theorem afterCards (i : MarkInput) (states : List SectionState) (b : Blocks) (hp : P b.port) :
    P (b.afterCards i states).port := by
  have h1 : P ((b.onComp Compositor.stepFades).measure states).port := by
    simpa only [Blocks.measure_port, Blocks.onComp_port] using hp
  have h2 := h.outputHeads i.uncorrectable i.headBFirst _ (h.selectionPass _ h1)
  unfold Blocks.afterCards Blocks.credit
  refine h.creditFrame _ _ ?_
  unfold Blocks.countPasses
  simpa only [Blocks.onLanes_port] using h2

theorem openMark (entry : Bool) (s : Part) (hp : P s.blk.port) : P (s.openMark entry).blk.port := by
  unfold Part.openMark
  split
  · exact h.clockEntryNotice (s.clk, _) (h.genlockEntryNotice _ _ hp)
  · exact h.relockNotice _ _ hp

theorem startMark (b : Blocks) (hp : P b.port) : P b.startMark.port :=
  h.testOverrun _ (h.testLogFull _ hp)

theorem showWork (i : MarkInput) (entry : Bool) (s : Part) (hp : P s.blk.port) :
    P (s.showWork i entry).blk.port := by
  have h1 := h.pickupAll _ (h.startMark _ (h.openMark entry s hp))
  have h2 := h.beforeCards _ h1
  simp only [Part.showWork, Work.withClock_blk, Work.onBlk_blk, Work.onBlk_clk]
  generalize hw : List.foldl (Work.task _ _) _ _ = w
  have h3 : P w.blk.port := by
    rw [← hw]
    exact h.tasks _ _ _ _ h2
  have h4 := h.settle entry w h3
  have h5 := h.afterCards i (w.settle entry).sec.states _ h4
  exact h.writeClockRecord _ _ h5

theorem idleWork (s : Part) (hp : P s.blk.port) : P s.idleWork.blk.port := by
  have hs := h.settleSections false (s.sec, s.blk.port) hp
  simp only [Part.idleWork]
  exact hs

theorem writePartPage (p : Port) (hp : P p) : P p.writePartPage :=
  h.pokePart _ _ _ (h.pokePart _ _ _ (h.pokePart _ _ _ hp))

theorem closeMark (s : Part) (hp : P s.blk.port) : P s.closeMark.blk.port := by
  simp only [Part.closeMark, Blocks.onPort_port, Blocks.compose]
  exact h.writePartPage _ hp

/-- The owners' show stops, up to the change of run state. -/
theorem stopOwners (b : Blocks) (hp : P b.port) :
    P (({ b.stopRotator.stopReplay with cap := b.stopRotator.stopReplay.cap.stop } :
      Blocks).stopLanes.stopPlans).port := by
  have hs := h.stopReplay _ (h.stopRotator b hp)
  refine h.stopPlans _ (h.stopLanes _ ?_)
  exact hs

end Port.Closed

/-! ## What a mark leaves of the Timebase -/

/-- The show work leaves the Timebase alone. -/
@[simp] theorem Part.showWork_tb (i : MarkInput) (entry : Bool) (s : Part) :
    (s.showWork i entry).tb = s.tb := by
  simp only [Part.showWork, Part.openMark]
  split <;> rfl

/-- A RUN request sampled leaves the Timebase alone. -/
@[simp] theorem Part.sampleRun_tb (i : MarkInput) (s : Part) : (s.sampleRun i).tb = s.tb := by
  simp only [Part.sampleRun]
  split
  · split
    · simp
    · rfl
  · split
    · split
      · simp
      · rfl
    · rfl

- [About this task]:
Write down exactly the span of lines above from the one containing "theorem idleWork (s" to the one containing "work leaves the Timebase alone. -/", both ends included.

- [Exercise result]:
theorem idleWork (s : Part) (hp : P s.blk.port) : P s.idleWork.blk.port := by
  have hs := h.settleSections false (s.sec, s.blk.port) hp
  simp only [Part.idleWork]
  exact hs

theorem writePartPage (p : Port) (hp : P p) : P p.writePartPage :=
  h.pokePart _ _ _ (h.pokePart _ _ _ (h.pokePart _ _ _ hp))

theorem closeMark (s : Part) (hp : P s.blk.port) : P s.closeMark.blk.port := by
  simp only [Part.closeMark, Blocks.onPort_port, Blocks.compose]
  exact h.writePartPage _ hp

/-- The owners' show stops, up to the change of run state. -/
theorem stopOwners (b : Blocks) (hp : P b.port) :
    P (({ b.stopRotator.stopReplay with cap := b.stopRotator.stopReplay.cap.stop } :
      Blocks).stopLanes.stopPlans).port := by
  have hs := h.stopReplay _ (h.stopRotator b hp)
  refine h.stopPlans _ (h.stopLanes _ ?_)
  exact hs

end Port.Closed

/-! ## What a mark leaves of the Timebase -/

/-- The show work leaves the Timebase alone. -/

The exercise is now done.